===== DATASET CONTENT

-- ==== Sys2Proof/Machine/LoadImm.lean ====
section
/-! DEFINITION. Load, the one data-transfer instruction: a load of an immediate (42_load.md). -/

namespace Sys2Proof.Machine

/-- Load (R89). -/
def execLoad (rd : Byte) (imm : Imm16) (s : State) : Host.Outcome State Fault Refusal :=
  s.withRegs [rd] (.next ((s.advance 4).writeReg rd (s.loadValue imm)))

end Sys2Proof.Machine
end

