-- ==== Sys2Proof/Machine/HostInterface.lean ====
section
/-! DEFINITION. The host's operations on a constructed engine (10_state.md R33, 70_reset_and_hazards.md R128 to
R132). Construct is `State.construct`. The host makes no other move. -/

namespace Sys2Proof.Machine

/-- Load program (R128): sets the buffer and nothing else, only in NotStarted and only for a buffer of at most
2^31 bytes. -/
def hostLoad (bytes : List Byte) (s : State) : Host.Outcome State Fault Refusal :=
  if s.runState ≠ .notStarted then .refused .loadOutsideNotStarted
  else if maxProgramLength < bytes.length then .refused .programTooLong
  else .next { s with program := Memory.ofBytes bytes }

/-- Run (40_run_loop.md R71), its first step: only in NotStarted, so once for each engine (R132). The later
steps of the run are those of `step`. -/
def hostRun (s : State) : Host.Outcome State Fault Refusal :=
  match s.runState with
  | .notStarted => .next (startRun s)
  | .running => .refused .runOutsideNotStarted
  | .haltedOk => .refused .runOutsideNotStarted
  | .endOfProgram => .refused .runOutsideNotStarted
  | .crashed => .refused .runOutsideNotStarted

/-- What the host reads of an engine (10_state.md R33): `pc` is not part of it (60_exceptions.md R109). -/
structure View where
  x : Vector Word 32
  f : Vector FpPattern 32
  rem : Word
  flag : Bool
  events : List Event
  deriving DecidableEq, Repr

/-- Read state (R33, R130): valid once the run has ended. -/
def hostView (s : State) : Host.Outcome View Fault Refusal :=
  if s.runState.isTerminal then
    .next { x := s.x, f := s.f, rem := s.rem, flag := s.flag, events := s.events }
  else .refused .viewBeforeEnd

end Sys2Proof.Machine
end

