-- ==== Sys2Proof/Safety.lean ====
section
/-! DEFINITION. The terms in which claims about the engine are made: the shape of the event log, the invariant of
a constructed engine, which operands an instruction may name, and equality up to what the host draws. -/

namespace Sys2Proof.Machine

/-- The tags and reason codes of the event log: what a run's result is, up to timestamps and identity
(40_run_loop.md R84). -/
def State.logShape (s : State) : List (EventTag × Nat) := s.events.map fun e => (e.tag, e.reason)

/-- The Start event, whose reason code is OPEN (60_exceptions.md R111). -/
def startShape : EventTag × Nat := (.start, Config.startReason)

/-- The event log is the one the run state calls for (60_exceptions.md R113): none before the run, Start alone
during it, Start and one terminal event after it, with the reason codes of R109. Crash 4 is
the spec's D6 (log 5); Crash 5 needs the crash policy (the spec's D4 and D7, log 4). -/
def State.LogFits (s : State) : Prop :=
  match s.runState with
  | .notStarted => s.logShape = []
  | .running => s.logShape = [startShape]
  | .haltedOk => s.logShape = [startShape, (.gracefulStop, 0)]
  | .endOfProgram => s.logShape = [startShape, (.gracefulStop, 1)]
  | .crashed => ∃ r : CrashReason, s.logShape = [startShape, (.crash, r.code)] ∧
      (r = .arithmeticOverflow → s.config.overflowPolicy = .crash)

/-- The run has passed the header check and has not crashed (10_state.md R32). -/
def RunState.pastHeader : RunState → Bool
  | .notStarted => false
  | .running => true
  | .haltedOk => true
  | .endOfProgram => true
  | .crashed => false

/-- What every state of a constructed engine satisfies. A clause that rests on a choice names its log entry. -/
structure State.Inv (s : State) : Prop where
  /-- The buffer has its canonical form (the model's representation, log 11). -/
  programCanonical : s.program.wf
  /-- `L <= MAX_PROGRAM_LEN` (20_memory.md R37; the bound 2^31 is the spec's D10, log 18). -/
  programFits : s.program.length ≤ maxProgramLength
  /-- The opcode map names each operation once (30_encoding.md R53). -/
  configLegal : s.config.WellFormed
  /-- The floating-point file keeps its construction value (10_state.md R24; the spec's D2 and D16, log 2 and
  log 19). -/
  fpZero : s.f = Vector.replicate 32 0
  /-- The event log fits the run state (R113). -/
  logFits : s.LogFits
  /-- Every event carries the engine's identity (60_exceptions.md R120). -/
  stamped : ∀ e ∈ s.events, e.identity = s.identity
  /-- Only a program with the magic header gets past the header check (40_run_loop.md R72, R73). -/
  headerSeen : s.runState.pastHeader = true → s.program.window 0 magic.length = magic
  /-- Before the run, everything an instruction can write holds its construction value (70_reset_and_hazards.md
  R126, R128; the values of `pc`, the flag and `rem` are the spec's D16, log 19). -/
  fresh : s.runState = .notStarted →
    s.pc = 0 ∧ s.x = Vector.replicate 32 0 ∧ s.rem = 0 ∧ s.flag = false

/-- None of these register operand bytes is refused under the engine's parameters (10_state.md R25): always so
with the default `FP_BANK_REACHABLE = false`. -/
def State.RegsUsable (s : State) (regs : List Byte) : Prop :=
  s.config.fpBankReachable = true → ∀ b ∈ regs, b.toNat < 32 ∨ 63 < b.toNat

/-- An exact result is given its wrapped value: it is in range, or the policy is wrap (43_arithmetic.md R90). -/
def State.ResultKept (s : State) (n : Int) : Prop :=
  s.config.overflowPolicy = .wrap ∨ (-2 ^ 31 ≤ n ∧ n < 2 ^ 31)

/-- An event without what the host draws for it (60_exceptions.md R120). -/
def Event.erase (e : Event) : Event := { e with timestamp := 0, identity := 0 }

/-- A state without what no instruction reads and the host or the construction supplies: timestamps, identity,
the parallel-units count, heap and stack (10_state.md R35, 20_memory.md R39). -/
def State.erase (s : State) : State :=
  { s with
    events := s.events.map Event.erase
    heap := []
    stack := []
    identity := 0
    parallelUnits := 0
    clockDraws := 0 }

/-- An outcome with its next state erased. -/
def eraseOutcome : Host.Outcome State Fault Refusal → Host.Outcome State Fault Refusal
  | .next s => .next s.erase
  | .fault r => .fault r
  | .refused r => .refused r

/-- A number of steps of the engine, stopping where no step is defined or an instruction is refused. -/
def runSteps : Nat → State → Host.Outcome State Fault Refusal
  | 0, s => .next s
  | k + 1, s =>
    match step s with
    | .next t => runSteps k t
    | .fault r => .fault r
    | .refused r => .refused r

end Sys2Proof.Machine
end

==========

#### PROBLEM STATEMENT:
The records above must be written out again exactly.

#### ANSWER BOX:
-- ==== Sys2Proof/Machine/LoadImm.lean ====
section
/-! DEFINITION. Load, the one data-transfer instruction: a load of an immediate (42_load.md). -/

namespace Sys2Proof.Machine

/-- Load (R89). -/
def execLoad (rd : Byte) (imm : Imm16) (s : State) : Host.Outcome State Fault Refusal :=
  s.withRegs [rd] (.next ((s.advance 4).writeReg rd (s.loadValue imm)))

end Sys2Proof.Machine
end

-- ==== Sys2Proof/Machine/HostInterface.lean ====
section
/-! DEFINITION. The host's operations on a constructed engine (10_state.md R33, 70_reset_and_hazards.md R128 to
R132). Construct is `State.construct`. The host makes no other move. -/

namespace Sys2Proof.Machine

/-- Load program (R128): sets the buffer and nothing else, only in NotStarted and only for a buffer of at most
2^31 bytes. -/
def hostLoad (bytes : List Byte) (s : State) : Host.Outcome State Fault Refusal :=
  if s.runState ≠ .notStarted then .refused .loadOutsideNotStarted
  else if maxProgramLength < bytes.length then .refused .programTooLong
  else .next { s with program := Memory.ofBytes bytes }

/-- Run (40_run_loop.md R71), its first step: only in NotStarted, so once for each engine (R132). The later
steps of the run are those of `step`. -/
def hostRun (s : State) : Host.Outcome State Fault Refusal :=
  match s.runState with
  | .notStarted => .next (startRun s)
  | .running => .refused .runOutsideNotStarted
  | .haltedOk => .refused .runOutsideNotStarted
  | .endOfProgram => .refused .runOutsideNotStarted
  | .crashed => .refused .runOutsideNotStarted

/-- What the host reads of an engine (10_state.md R33): `pc` is not part of it (60_exceptions.md R109). -/
structure View where
  x : Vector Word 32
  f : Vector FpPattern 32
  rem : Word
  flag : Bool
  events : List Event
  deriving DecidableEq, Repr

/-- Read state (R33, R130): valid once the run has ended. -/
def hostView (s : State) : Host.Outcome View Fault Refusal :=
  if s.runState.isTerminal then
    .next { x := s.x, f := s.f, rem := s.rem, flag := s.flag, events := s.events }
  else .refused .viewBeforeEnd

end Sys2Proof.Machine
end

-- ==== Sys2Proof/Safety.lean ====
section
/-! DEFINITION. The terms in which claims about the engine are made: the shape of the event log, the invariant of
a constructed engine, which operands an instruction may name, and equality up to what the host draws. -/

namespace Sys2Proof.Machine

/-- The tags and reason codes of the event log: what a run's result is, up to timestamps and identity
(40_run_loop.md R84). -/
def State.logShape (s : State) : List (EventTag × Nat) := s.events.map fun e => (e.tag, e.reason)

/-- The Start event, whose reason code is OPEN (60_exceptions.md R111). -/
def startShape : EventTag × Nat := (.start, Config.startReason)

/-- The event log is the one the run state calls for (60_exceptions.md R113): none before the run, Start alone
during it, Start and one terminal event after it, with the reason codes of R109. Crash 4 is
the spec's D6 (log 5); Crash 5 needs the crash policy (the spec's D4 and D7, log 4). -/
def State.LogFits (s : State) : Prop :=
  match s.runState with
  | .notStarted => s.logShape = []
  | .running => s.logShape = [startShape]
  | .haltedOk => s.logShape = [startShape, (.gracefulStop, 0)]
  | .endOfProgram => s.logShape = [startShape, (.gracefulStop, 1)]
  | .crashed => ∃ r : CrashReason, s.logShape = [startShape, (.crash, r.code)] ∧
      (r = .arithmeticOverflow → s.config.overflowPolicy = .crash)

/-- The run has passed the header check and has not crashed (10_state.md R32). -/
def RunState.pastHeader : RunState → Bool
  | .notStarted => false
  | .running => true
  | .haltedOk => true
  | .endOfProgram => true
  | .crashed => false

/-- What every state of a constructed engine satisfies. A clause that rests on a choice names its log entry. -/
structure State.Inv (s : State) : Prop where
  /-- The buffer has its canonical form (the model's representation, log 11). -/
  programCanonical : s.program.wf
  /-- `L <= MAX_PROGRAM_LEN` (20_memory.md R37; the bound 2^31 is the spec's D10, log 18). -/
  programFits : s.program.length ≤ maxProgramLength
  /-- The opcode map names each operation once (30_encoding.md R53). -/
  configLegal : s.config.WellFormed
  /-- The floating-point file keeps its construction value (10_state.md R24; the spec's D2 and D16, log 2 and
  log 19). -/
  fpZero : s.f = Vector.replicate 32 0
  /-- The event log fits the run state (R113). -/
  logFits : s.LogFits
  /-- Every event carries the engine's identity (60_exceptions.md R120). -/
  stamped : ∀ e ∈ s.events, e.identity = s.identity
  /-- Only a program with the magic header gets past the header check (40_run_loop.md R72, R73). -/
  headerSeen : s.runState.pastHeader = true → s.program.window 0 magic.length = magic
  /-- Before the run, everything an instruction can write holds its construction value (70_reset_and_hazards.md
  R126, R128; the values of `pc`, the flag and `rem` are the spec's D16, log 19). -/
  fresh : s.runState = .notStarted →
    s.pc = 0 ∧ s.x = Vector.replicate 32 0 ∧ s.rem = 0 ∧ s.flag = false

/-- None of these register operand bytes is refused under the engine's parameters (10_state.md R25): always so
with the default `FP_BANK_REACHABLE = false`. -/
def State.RegsUsable (s : State) (regs : List Byte) : Prop :=
  s.config.fpBankReachable = true → ∀ b ∈ regs, b.toNat < 32 ∨ 63 < b.toNat

/-- An exact result is given its wrapped value: it is in range, or the policy is wrap (43_arithmetic.md R90). -/
def State.ResultKept (s : State) (n : Int) : Prop :=
  s.config.overflowPolicy = .wrap ∨ (-2 ^ 31 ≤ n ∧ n < 2 ^ 31)

/-- An event without what the host draws for it (60_exceptions.md R120). -/
def Event.erase (e : Event) : Event := { e with timestamp := 0, identity := 0 }

/-- A state without what no instruction reads and the host or the construction supplies: timestamps, identity,
the parallel-units count, heap and stack (10_state.md R35, 20_memory.md R39). -/
def State.erase (s : State) : State :=
  { s with
    events := s.events.map Event.erase
    heap := []
    stack := []
    identity := 0
    parallelUnits := 0
    clockDraws := 0 }

/-- An outcome with its next state erased. -/
def eraseOutcome : Host.Outcome State Fault Refusal → Host.Outcome State Fault Refusal
  | .next s => .next s.erase
  | .fault r => .fault r
  | .refused r => .refused r

/-- A number of steps of the engine, stopping where no step is defined or an instruction is refused. -/
def runSteps : Nat → State → Host.Outcome State Fault Refusal
  | 0, s => .next s
  | k + 1, s =>
    match step s with
    | .next t => runSteps k t
    | .fault r => .fault r
    | .refused r => .refused r

end Sys2Proof.Machine
end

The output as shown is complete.